Bradford, one of my favourite UK cities, is best known because of its very large “Asian” population (in fact, the “Asian” population of Bradford is overwhelmingly Pakistani in origin, even though the city is now home to over a hundred different ethnic groups). In this post I allude fleetingly to the “Asian” dimension of the city, but also reveal that, in common with all great cities, Bradford is multi-faceted (which is why I enjoy every visit I make).

We drove to the Great Victoria Hotel in Bradford’s city centre, a large mid-Victorian pile (the hotel was built in 1867, above all to meet the needs of railway passengers) opposite the crown court and next to the offices and the printing presses of the Telegraph and Argus newspaper. We were directed to a very good corner room with en suite facilities and an adjoining sitting room, which meant we had what was really a small suite (but the cost was only £45 a night without breakfast). The afternoon was spent in the National Media Museum (so recently threatened with closure), Bradford Cathedral and Little Germany, the latter an area of narrow streets just to the side of the cathedral with remarkable commercial and industrial buildings that somehow survived demolition in the 1960s and 1970s (the centre of Bradford is marred by wide through roads and large ugly office and commercial blocks dating from the 1960s to the 1980s). For our evening meal we drove to the Three Singhs about 2 miles south of the city centre for a very good Punjabi meal in pleasant modern surroundings (the mango lassi was the best mango lassi we have ever had in a restaurant). After dropping the car back at the hotel we walked about ten minutes to The Sparrow, a “bier cafe” that was the Campaign for Real Ale’s Bradford pub of the year in 2012. As you would expect, The Sparrow has a selection of very good beers and patrons of diverse age and ethnicity, but the facilities are not conducive to a prolonged drinking session.

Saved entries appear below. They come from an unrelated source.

-- ==== Sys2Proof/Laws/State.lean ====
section
/-! SUPPORT. What each shared operation does to each field of the state: one lemma per field, so that no later proof unfolds a
record update. -/
namespace Sys2Proof.Machine

/-! ### Events, counters and flags -/

@[simp] theorem State.emit_rclk (e : Event) (s : State) : (s.emit e).rclk = s.rclk := rfl
@[simp] theorem State.emit_rrst (e : Event) (s : State) : (s.emit e).rrst = s.rrst := rfl
@[simp] theorem State.emit_latch (e : Event) (s : State) : (s.emit e).latch = s.latch := rfl
@[simp] theorem State.emit_hi (e : Event) (s : State) : (s.emit e).hi = s.hi := rfl
@[simp] theorem State.emit_lo (e : Event) (s : State) : (s.emit e).lo = s.lo := rfl
@[simp] theorem State.emit_pix16 (e : Event) (s : State) : (s.emit e).pix16 = s.pix16 := rfl
@[simp] theorem State.emit_ready (e : Event) (s : State) : (s.emit e).ready = s.ready := rfl
@[simp] theorem State.emit_fvPending (e : Event) (s : State) : (s.emit e).fvPending = s.fvPending := rfl
@[simp] theorem State.emit_frameCount (e : Event) (s : State) : (s.emit e).frameCount = s.frameCount := rfl
@[simp] theorem State.emit_missedCount (e : Event) (s : State) : (s.emit e).missedCount = s.missedCount := rfl
@[simp] theorem State.emit_cmd (e : Event) (s : State) : (s.emit e).cmd = s.cmd := rfl
@[simp] theorem State.emit_upc (e : Event) (s : State) : (s.emit e).upc = s.upc := rfl
@[simp] theorem State.emit_err (e : Event) (s : State) : (s.emit e).err = s.err := rfl
@[simp] theorem State.emit_hist (e : Event) (s : State) : (s.emit e).hist = s.hist ++ [e] := rfl
@[simp] theorem State.emit_txReady (e : Event) (s : State) : (s.emit e).txReady = s.txReady := rfl
@[simp] theorem State.emit_cmdPort (e : Event) (s : State) : (s.emit e).cmdPort = s.cmdPort := rfl
@[simp] theorem State.emit_params (e : Event) (s : State) : (s.emit e).params = s.params := rfl
@[simp] theorem State.emit_bus (e : Event) (s : State) : (s.emit e).bus = s.bus := rfl
@[simp] theorem State.emit_agenda (e : Event) (s : State) : (s.emit e).agenda = s.agenda := rfl
@[simp] theorem State.emit_draws (e : Event) (s : State) : (s.emit e).draws = s.draws := rfl
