/-- Everything a step can do to READY (R25): keep it, set it by the interrupt step, clear it by reset or by a drain's
CLRRDY. -/
theorem step_ready {s t : State} (h : step s = .next t) :
    t.ready = s.ready ∨
    (t.ready = true ∧ s.nextMove = .interrupt ∧ s.fvPending = true) ∨
    (t.ready = false ∧ (s.nextMove = .reset ∨
      (s.nextMove = .block ∧ ∃ c, s.cmd = some c ∧ isDrain c = true ∧
        s.upc + 1 = muLength s.params.pixelCount c))) := by
  cases step_next h
  case interrupt hm hf ht => exact .inr (.inl ⟨by simp [ht], hm, hf⟩)
  case reset hm ht => exact .inr (.inr ⟨by simp [ht], .inl hm⟩)
  case performed c m hm _ hc hp _ ht =>
    by_cases hclr : m = .clrRdy
    · subst hclr
      exact .inr (.inr ⟨by simp [ht, MicroOp.perform], .inr ⟨hm, c, hc, clrRdy_at_drain_end hp⟩⟩)
    · exact .inl (by simp [ht, MicroOp.perform_ready_of_ne hclr])
  all_goals subst t; exact .inl (by simp)

/-- Settles O37, from `step_ready`: CLRRDY is no other micro-operation than a drain's last. -/
theorem onlyInterruptSetsReady : Obligations.OnlyInterruptSetsReady := by
  intro s t h
  rcases step_ready h with hkeep | ⟨hset, hcause⟩ | ⟨hclear, hcause⟩
  · constructor <;> intro hold hnew <;> simp [hkeep, hold] at hnew
  · exact ⟨fun _ _ => hcause, by simp [hset]⟩
  · exact ⟨by simp [hclear], fun _ _ => hcause⟩

/-! ### The missed-frame counter (R28) -/

/-- A possible loss, in a state `u` with the counter and the parameters of `s`, keeps the counter or is one. -/
theorem State.countMissed_cases {s u : State} (hp : u.params = s.params) (hc : u.missedCount = s.missedCount)
    (lost : Bool) :
    (u.countMissed lost).missedCount = s.missedCount ∨
      ((u.countMissed lost).missedCount = (s.countMissed true).missedCount ∧ lost = true) := by
  cases lost <;> simp [State.countMissed_missedCount, hp, hc]

/-- Everything a step can do to the missed-frame counter (R28): keep it, clear it by reset, or count in one of the three
cases. -/
theorem step_missedCount {s t : State} (h : step s = .next t) :
    t.missedCount = s.missedCount ∨
    (s.nextMove = .reset ∧ t.missedCount = 0) ∨
    (t.missedCount = (s.countMissed true).missedCount ∧ s.MissesFrame) := by
  have hcount := State.countMissed_cases s.afterChoice_params s.afterChoice_missedCount
  cases step_next h
  case reset hm ht => exact .inr (.inl ⟨hm, by simp [ht]⟩)
  case fvEdge hm ht =>
    subst ht
    rw [State.frameValidEdge_missedCount, State.afterChoice_fvPending]
    exact (hcount s.fvPending).imp_right fun ⟨hc, hf⟩ => .inr ⟨hc, .inl ⟨hm, hf⟩⟩
  case interrupt hm hf ht =>
    subst ht
    rw [State.interruptStep_missedCount, State.afterChoice_ready]
    exact (State.countMissed_cases (by simp) (by simp) s.ready).imp_right fun ⟨hc, hr⟩ =>
      .inr ⟨hc, .inr (.inl ⟨hm, hf, hr⟩)⟩
  case performed c m hm he hc hp _ ht =>
    subst ht
    rw [State.advance_missedCount]
    by_cases hack : m = .ackFv
    · subst hack
      rw [MicroOp.perform, State.ackFv_missedCount, State.afterChoice_fvPending]
      exact (hcount s.fvPending).imp_right fun ⟨hc', hf⟩ => .inr ⟨hc', .inr (.inr ⟨hm, he, hf, c, hc, hp⟩)⟩
    · exact .inl (by simp [MicroOp.perform_missedCount_of_ne hack])
  all_goals subst t; exact .inl (by simp)

/-- Each of the three cases of R28 counts. -/
theorem missedCount_of_missesFrame {s t : State} (h : step s = .next t) (hmiss : s.MissesFrame) :
    t.missedCount = (s.countMissed true).missedCount := by
  rw [step_eq] at h
  rcases hmiss with ⟨hm, hf⟩ | ⟨hm, hf, hr⟩ | ⟨hm, he, hf, c, hc, hp⟩ <;> rw [hm, take] at h
  · obtain rfl := Host.Outcome.next.inj h
    simp [State.countMissed_missedCount, hf]
  · obtain rfl := Host.Outcome.next.inj h
    simp [State.interruptMove, State.countMissed_missedCount, hf, hr]
  · have hat : s.afterChoice.At c s.upc := ⟨by simp [he], by simp [hc], by simp⟩
    rw [blockMove_busy (c := c) (by simp [he]) (by simp [hc]), exec_at hat (by simpa using hp) rfl] at h
    obtain rfl := Host.Outcome.next.inj h
    simp [MicroOp.perform, State.countMissed_missedCount, hf]

/-- Settles O39, from `missedCount_of_missesFrame` one way and `step_missedCount` the other. -/
theorem missedFramesAreCountedInThreeCases : Obligations.MissedFramesAreCountedInThreeCases := by
  refine ⟨fun s ho => by simp [State.readPort, State.missedCountPort, ho],
    fun s t h => ⟨fun ho hmiss => ?_, fun hne => ?_⟩⟩
  · rw [missedCount_of_missesFrame h hmiss, State.countMissed_on s ho, bump]
  · rcases step_missedCount h with hkeep | hreset | ⟨hcount, hmiss⟩
    · exact absurd hkeep hne
    · exact .inl hreset
    · refine .inr ⟨?_, hmiss⟩
      by_contra ho
      exact hne (by rw [hcount, State.countMissed_off true s (by simpa using ho)])

end Sys2Proof.Machine
end

section
/-! SUPPORT. The proofs of the statements on the encoding: what a word decodes to (spec/30_encoding.md R80 to R85). -/
namespace Sys2Proof

/-! ### The fields of a word (R80) -/

theorem opOf_append (op imm : Byte) : opOf (op ++ imm) = op := BitVec.extractLsb'_append_eq_left

theorem immOf_append (op imm : Byte) : immOf (op ++ imm) = imm := BitVec.extractLsb'_append_eq_right

/-- OP and IMM8 are a word's two bytes: no bit of a word is outside them. -/
theorem opOf_append_immOf (w : Word) : opOf w ++ immOf w = w := by
  rw [opOf, immOf, BitVec.extractLsb'_append_extractLsb'_eq_extractLsb' (by rfl), BitVec.extractLsb'_eq_self]

/-- A word is a command's word when its fields are the command's code and operand (R80, R83). -/
theorem eq_encode_iff_fields (w : Word) (i : Instr) : w = encode i ↔ opOf w = opcode i ∧ immOf w = operand i := by
  constructor
  · rintro rfl
    exact ⟨opOf_append _ _, immOf_append _ _⟩
  · rintro ⟨hop, himm⟩
    rw [encode, ← hop, ← himm, opOf_append_immOf]

/-! ### The decoder (R83 to R85) -/

/-- A command without operand, decoded under its code, has the word's fields (R84). -/
theorem fields_of_withoutOperand {i j : Instr} {w : Word} (h : withoutOperand i w = .ok j) (hop : opOf w = opcode i)
    (hi : operand i = 0) : opOf w = opcode j ∧ immOf w = operand j := by
  unfold withoutOperand at h
  split_ifs at h with himm
  obtain rfl := Except.ok.inj h
  exact ⟨hop, himm.trans hi.symm⟩

/-- A command the decoder answers has the word's fields, along the codes of R83. -/
theorem fields_of_decodeWord {w : Word} {i : Instr} (h : decodeWord w = .ok i) :
    opOf w = opcode i ∧ immOf w = operand i := by
  unfold decodeWord at h
  split_ifs at h with hrdb hrpr hpxd hpxs htxb htxsm htxem hdrd hdrs
  · exact fields_of_withoutOperand h hrdb rfl
  · exact fields_of_withoutOperand h hrpr rfl
  · exact fields_of_withoutOperand h hpxd rfl
  · exact fields_of_withoutOperand h hpxs rfl
  · obtain rfl := Except.ok.inj h
    exact ⟨htxb, rfl⟩
  · exact fields_of_withoutOperand h htxsm rfl
  · exact fields_of_withoutOperand h htxem rfl
  · exact fields_of_withoutOperand h hdrd rfl
  · exact fields_of_withoutOperand h hdrs rfl

/-- The decoder answers the command whose code and operand the word's fields are. -/
theorem decodeWord_of_fields {w : Word} {i : Instr} (hop : opOf w = opcode i) (himm : immOf w = operand i) :
    decodeWord w = .ok i := by
  cases i <;> simp [decodeWord, withoutOperand, hop, himm, opcode, operand]

theorem decode_eq_some_iff_decodeWord {w : Word} {i : Instr} : decode w = some i ↔ decodeWord w = .ok i := by
  unfold decode
  cases decodeWord w <;> simp

/-- A word decodes to a command exactly when it is that command's word (R83, R85). -/
theorem decode_eq_some_iff {w : Word} {i : Instr} : decode w = some i ↔ w = encode i := by
  rw [decode_eq_some_iff_decodeWord, eq_encode_iff_fields]
  exact ⟨fields_of_decodeWord, fun ⟨hop, himm⟩ => decodeWord_of_fields hop himm⟩

/-- The words of `TXB` are those with OP 0x10 (R81, R83). -/
theorem eq_encode_txb {w : Word} (hop : opOf w = 0x10) : w = encode (.txb (immOf w)) :=
  (eq_encode_iff_fields w _).mpr ⟨hop, rfl⟩

/-- Settles O3, from `decode_eq_some_iff`: a listed word is its command's word, and a word that decodes is listed. -/
theorem decodeAnswersEveryWord : Obligations.DecodeAnswersEveryWord := by
  intro w
  split_ifs with hrdb hrpr hpxd hpxs htxsm htxem hdrd hdrs htxb
  · exact decode_eq_some_iff.mpr hrdb
  · exact decode_eq_some_iff.mpr hrpr
  · exact decode_eq_some_iff.mpr hpxd
  · exact decode_eq_some_iff.mpr hpxs
  · exact decode_eq_some_iff.mpr htxsm
  · exact decode_eq_some_iff.mpr htxem
  · exact decode_eq_some_iff.mpr hdrd
  · exact decode_eq_some_iff.mpr hdrs
  · exact decode_eq_some_iff.mpr (eq_encode_txb htxb)
  · refine Option.eq_none_iff_forall_ne_some.mpr fun i hi => ?_
    have hw : w = encode i := decode_eq_some_iff.mp hi
    cases i with
    | rdb => exact hrdb hw
    | rpr => exact hrpr hw
    | pxd => exact hpxd hw
    | pxs => exact hpxs hw
    | txb b => exact htxb (hw ▸ opOf_append 0x10 b)
    | txsm => exact htxsm hw
    | txem => exact htxem hw
    | drd => exact hdrd hw
    | drs => exact hdrs hw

The following morning we had coffee in our room and shared a banana and what remained of an excellent Yorkshire curd tart bought the day before in Saltaire. We then went to a shop called Living Islam so Hilary could buy some scarves and me some gifts for a Kurdish family in south-east Turkey that had looked after me one day in August. Next, we popped into a bakery run by a young Iraqi Kurd who had been in the UK for eight years. We bought eight plain nans (for £2) and a few other edible goodies, one being a jar of quince jam from Iran. We then spent about three hours with J. and N., a couple we have known for a number of years (J. is Afghan in origin and N. is Pakistani in origin). N. had, as usual, prepared a wonderful Pakistani meal, a meal which ended with warmed gulab jamun and pistachio ice cream. Our final ports of call were Bombay Stores (for Hilary’s seventh scarf of the day) and a nearby enormous halal supermarket. The supermarket was extremely busy, but we came away with over £60 of edible goodies (I can taste the kulfi, the pomegranates, the Turkish white cheese and the Saudi Arabian tahini as I write).